What you are asked to do =>
If a line of the records contains the string "masks", copy it out.

== Records provided ==

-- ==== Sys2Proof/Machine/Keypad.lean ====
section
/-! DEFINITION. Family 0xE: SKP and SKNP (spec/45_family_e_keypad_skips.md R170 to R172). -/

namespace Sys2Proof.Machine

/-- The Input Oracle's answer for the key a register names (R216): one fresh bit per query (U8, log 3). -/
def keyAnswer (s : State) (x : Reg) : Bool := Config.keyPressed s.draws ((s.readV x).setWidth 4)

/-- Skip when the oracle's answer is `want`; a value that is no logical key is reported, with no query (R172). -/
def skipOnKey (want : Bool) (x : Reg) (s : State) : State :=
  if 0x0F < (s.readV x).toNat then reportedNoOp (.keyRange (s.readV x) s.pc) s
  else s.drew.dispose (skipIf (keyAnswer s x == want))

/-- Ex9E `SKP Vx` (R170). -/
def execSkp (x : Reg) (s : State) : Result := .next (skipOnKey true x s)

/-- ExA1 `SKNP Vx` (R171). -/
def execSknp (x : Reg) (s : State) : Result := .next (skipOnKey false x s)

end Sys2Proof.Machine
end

===
== Records provided ==

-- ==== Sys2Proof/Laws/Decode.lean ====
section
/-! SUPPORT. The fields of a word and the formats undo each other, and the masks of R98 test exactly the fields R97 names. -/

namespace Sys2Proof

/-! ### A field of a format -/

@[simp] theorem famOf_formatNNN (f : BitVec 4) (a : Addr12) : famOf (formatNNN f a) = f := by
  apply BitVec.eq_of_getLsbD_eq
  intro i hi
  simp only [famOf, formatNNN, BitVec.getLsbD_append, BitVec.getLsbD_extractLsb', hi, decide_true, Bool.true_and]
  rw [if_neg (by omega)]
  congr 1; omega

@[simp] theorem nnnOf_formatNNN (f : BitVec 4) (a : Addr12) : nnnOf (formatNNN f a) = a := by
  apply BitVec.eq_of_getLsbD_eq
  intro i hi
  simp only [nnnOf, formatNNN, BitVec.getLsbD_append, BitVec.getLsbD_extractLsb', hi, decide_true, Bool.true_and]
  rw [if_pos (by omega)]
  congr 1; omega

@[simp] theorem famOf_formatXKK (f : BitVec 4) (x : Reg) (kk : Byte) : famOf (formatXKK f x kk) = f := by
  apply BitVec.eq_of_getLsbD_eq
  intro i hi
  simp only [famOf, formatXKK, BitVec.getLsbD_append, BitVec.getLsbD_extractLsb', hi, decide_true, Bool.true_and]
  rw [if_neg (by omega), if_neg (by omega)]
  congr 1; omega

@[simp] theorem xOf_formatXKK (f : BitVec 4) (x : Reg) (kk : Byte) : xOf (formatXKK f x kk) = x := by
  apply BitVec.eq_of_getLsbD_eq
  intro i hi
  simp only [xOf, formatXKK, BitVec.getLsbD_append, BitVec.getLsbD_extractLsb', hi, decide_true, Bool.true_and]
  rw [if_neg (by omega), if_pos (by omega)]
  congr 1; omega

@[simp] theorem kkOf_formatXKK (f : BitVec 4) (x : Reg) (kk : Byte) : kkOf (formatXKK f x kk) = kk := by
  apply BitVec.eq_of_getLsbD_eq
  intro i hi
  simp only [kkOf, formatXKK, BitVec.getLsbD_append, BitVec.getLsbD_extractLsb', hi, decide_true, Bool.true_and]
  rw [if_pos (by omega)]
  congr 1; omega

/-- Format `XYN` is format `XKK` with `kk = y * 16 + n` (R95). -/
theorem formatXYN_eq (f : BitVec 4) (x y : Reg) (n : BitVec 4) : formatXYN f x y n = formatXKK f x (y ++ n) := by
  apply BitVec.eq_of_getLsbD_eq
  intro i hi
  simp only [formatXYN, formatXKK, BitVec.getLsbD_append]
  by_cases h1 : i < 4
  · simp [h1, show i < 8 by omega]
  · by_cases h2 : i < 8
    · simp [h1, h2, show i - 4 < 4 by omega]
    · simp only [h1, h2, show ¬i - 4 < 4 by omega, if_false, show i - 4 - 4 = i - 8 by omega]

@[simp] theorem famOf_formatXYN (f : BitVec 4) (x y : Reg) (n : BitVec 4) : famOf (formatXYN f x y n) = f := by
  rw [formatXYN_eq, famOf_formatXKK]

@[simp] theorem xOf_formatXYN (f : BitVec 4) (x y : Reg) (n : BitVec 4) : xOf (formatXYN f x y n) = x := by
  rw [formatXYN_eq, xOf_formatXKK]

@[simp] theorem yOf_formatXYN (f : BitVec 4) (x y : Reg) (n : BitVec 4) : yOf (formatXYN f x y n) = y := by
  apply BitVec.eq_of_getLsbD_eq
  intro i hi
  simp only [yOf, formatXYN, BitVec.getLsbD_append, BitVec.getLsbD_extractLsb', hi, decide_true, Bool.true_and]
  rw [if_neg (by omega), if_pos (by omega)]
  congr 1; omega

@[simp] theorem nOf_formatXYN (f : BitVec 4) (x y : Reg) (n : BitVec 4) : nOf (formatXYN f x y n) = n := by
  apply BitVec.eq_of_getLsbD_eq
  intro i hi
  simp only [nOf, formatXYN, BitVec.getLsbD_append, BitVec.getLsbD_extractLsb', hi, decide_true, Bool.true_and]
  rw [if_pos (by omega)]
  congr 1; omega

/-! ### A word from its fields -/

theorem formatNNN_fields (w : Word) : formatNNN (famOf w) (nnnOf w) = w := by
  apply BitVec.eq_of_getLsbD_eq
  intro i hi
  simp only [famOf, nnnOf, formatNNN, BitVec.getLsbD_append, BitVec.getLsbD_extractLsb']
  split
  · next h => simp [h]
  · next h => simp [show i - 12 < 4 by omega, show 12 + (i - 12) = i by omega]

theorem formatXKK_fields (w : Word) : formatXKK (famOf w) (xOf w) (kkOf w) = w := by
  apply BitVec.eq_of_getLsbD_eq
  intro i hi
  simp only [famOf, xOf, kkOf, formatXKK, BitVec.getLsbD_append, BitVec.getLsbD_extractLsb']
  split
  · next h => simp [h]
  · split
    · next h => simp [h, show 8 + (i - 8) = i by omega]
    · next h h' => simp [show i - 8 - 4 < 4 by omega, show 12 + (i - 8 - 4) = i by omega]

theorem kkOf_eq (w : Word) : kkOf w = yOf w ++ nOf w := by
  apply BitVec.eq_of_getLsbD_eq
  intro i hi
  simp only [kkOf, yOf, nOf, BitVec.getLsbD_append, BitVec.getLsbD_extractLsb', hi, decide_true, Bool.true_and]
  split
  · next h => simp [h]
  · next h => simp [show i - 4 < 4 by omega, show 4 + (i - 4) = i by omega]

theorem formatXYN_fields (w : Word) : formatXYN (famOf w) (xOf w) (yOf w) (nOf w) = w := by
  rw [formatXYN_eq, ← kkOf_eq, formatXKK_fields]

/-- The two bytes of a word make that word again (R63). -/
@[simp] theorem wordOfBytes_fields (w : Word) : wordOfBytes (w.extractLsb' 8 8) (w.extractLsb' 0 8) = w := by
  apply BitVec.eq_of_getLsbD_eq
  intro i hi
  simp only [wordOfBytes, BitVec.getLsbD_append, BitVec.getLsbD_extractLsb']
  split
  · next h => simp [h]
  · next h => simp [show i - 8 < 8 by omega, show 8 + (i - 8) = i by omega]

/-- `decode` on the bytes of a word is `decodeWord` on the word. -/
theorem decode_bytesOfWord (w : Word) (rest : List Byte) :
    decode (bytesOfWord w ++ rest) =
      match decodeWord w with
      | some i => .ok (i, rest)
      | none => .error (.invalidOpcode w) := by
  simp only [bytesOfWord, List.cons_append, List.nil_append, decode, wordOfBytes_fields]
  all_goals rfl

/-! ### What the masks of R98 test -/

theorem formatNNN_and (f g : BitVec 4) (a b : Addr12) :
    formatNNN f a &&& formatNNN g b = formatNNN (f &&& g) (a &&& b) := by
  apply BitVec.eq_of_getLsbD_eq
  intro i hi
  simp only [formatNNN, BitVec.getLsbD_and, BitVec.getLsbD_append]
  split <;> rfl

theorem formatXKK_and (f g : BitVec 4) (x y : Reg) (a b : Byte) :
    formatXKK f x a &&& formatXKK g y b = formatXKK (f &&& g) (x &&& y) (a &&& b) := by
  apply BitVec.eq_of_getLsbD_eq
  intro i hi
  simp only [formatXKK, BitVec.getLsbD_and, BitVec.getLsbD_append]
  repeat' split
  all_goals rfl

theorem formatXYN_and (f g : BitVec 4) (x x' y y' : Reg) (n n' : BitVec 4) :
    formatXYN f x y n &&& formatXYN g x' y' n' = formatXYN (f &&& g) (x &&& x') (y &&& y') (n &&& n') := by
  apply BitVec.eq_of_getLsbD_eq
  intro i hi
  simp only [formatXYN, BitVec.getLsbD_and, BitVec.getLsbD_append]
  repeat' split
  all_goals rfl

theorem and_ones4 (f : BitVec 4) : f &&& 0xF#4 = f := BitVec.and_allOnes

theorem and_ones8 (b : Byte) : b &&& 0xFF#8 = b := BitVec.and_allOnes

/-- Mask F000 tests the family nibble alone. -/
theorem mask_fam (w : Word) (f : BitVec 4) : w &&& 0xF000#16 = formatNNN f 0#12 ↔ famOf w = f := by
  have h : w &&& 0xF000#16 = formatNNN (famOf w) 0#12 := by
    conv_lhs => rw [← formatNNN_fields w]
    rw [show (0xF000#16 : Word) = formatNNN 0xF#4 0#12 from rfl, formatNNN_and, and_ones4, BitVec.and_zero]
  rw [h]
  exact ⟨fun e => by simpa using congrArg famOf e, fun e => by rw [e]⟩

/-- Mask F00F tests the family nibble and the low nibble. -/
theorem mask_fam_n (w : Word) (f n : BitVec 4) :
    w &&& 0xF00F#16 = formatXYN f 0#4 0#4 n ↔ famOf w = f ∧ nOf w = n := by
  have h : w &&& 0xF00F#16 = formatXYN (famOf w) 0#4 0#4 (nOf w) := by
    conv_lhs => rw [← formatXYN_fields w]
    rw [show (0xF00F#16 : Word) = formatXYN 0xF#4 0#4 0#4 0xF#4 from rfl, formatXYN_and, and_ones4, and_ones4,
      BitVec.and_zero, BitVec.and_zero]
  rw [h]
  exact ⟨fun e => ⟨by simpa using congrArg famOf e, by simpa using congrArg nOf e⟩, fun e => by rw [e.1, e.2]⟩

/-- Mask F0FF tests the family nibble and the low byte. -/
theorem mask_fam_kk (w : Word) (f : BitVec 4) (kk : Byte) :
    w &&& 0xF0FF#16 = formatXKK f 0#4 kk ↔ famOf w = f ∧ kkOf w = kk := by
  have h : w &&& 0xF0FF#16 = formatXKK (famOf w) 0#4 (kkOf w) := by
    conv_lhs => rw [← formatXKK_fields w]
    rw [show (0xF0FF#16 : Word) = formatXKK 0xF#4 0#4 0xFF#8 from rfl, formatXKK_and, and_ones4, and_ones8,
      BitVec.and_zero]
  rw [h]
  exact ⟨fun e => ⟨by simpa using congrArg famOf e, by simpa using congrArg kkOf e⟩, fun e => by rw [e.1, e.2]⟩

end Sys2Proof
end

===

Task answer =>
/-! SUPPORT. The fields of a word and the formats undo each other, and the masks of R98 test exactly the fields R97 names. -/
/-! ### What the masks of R98 test -/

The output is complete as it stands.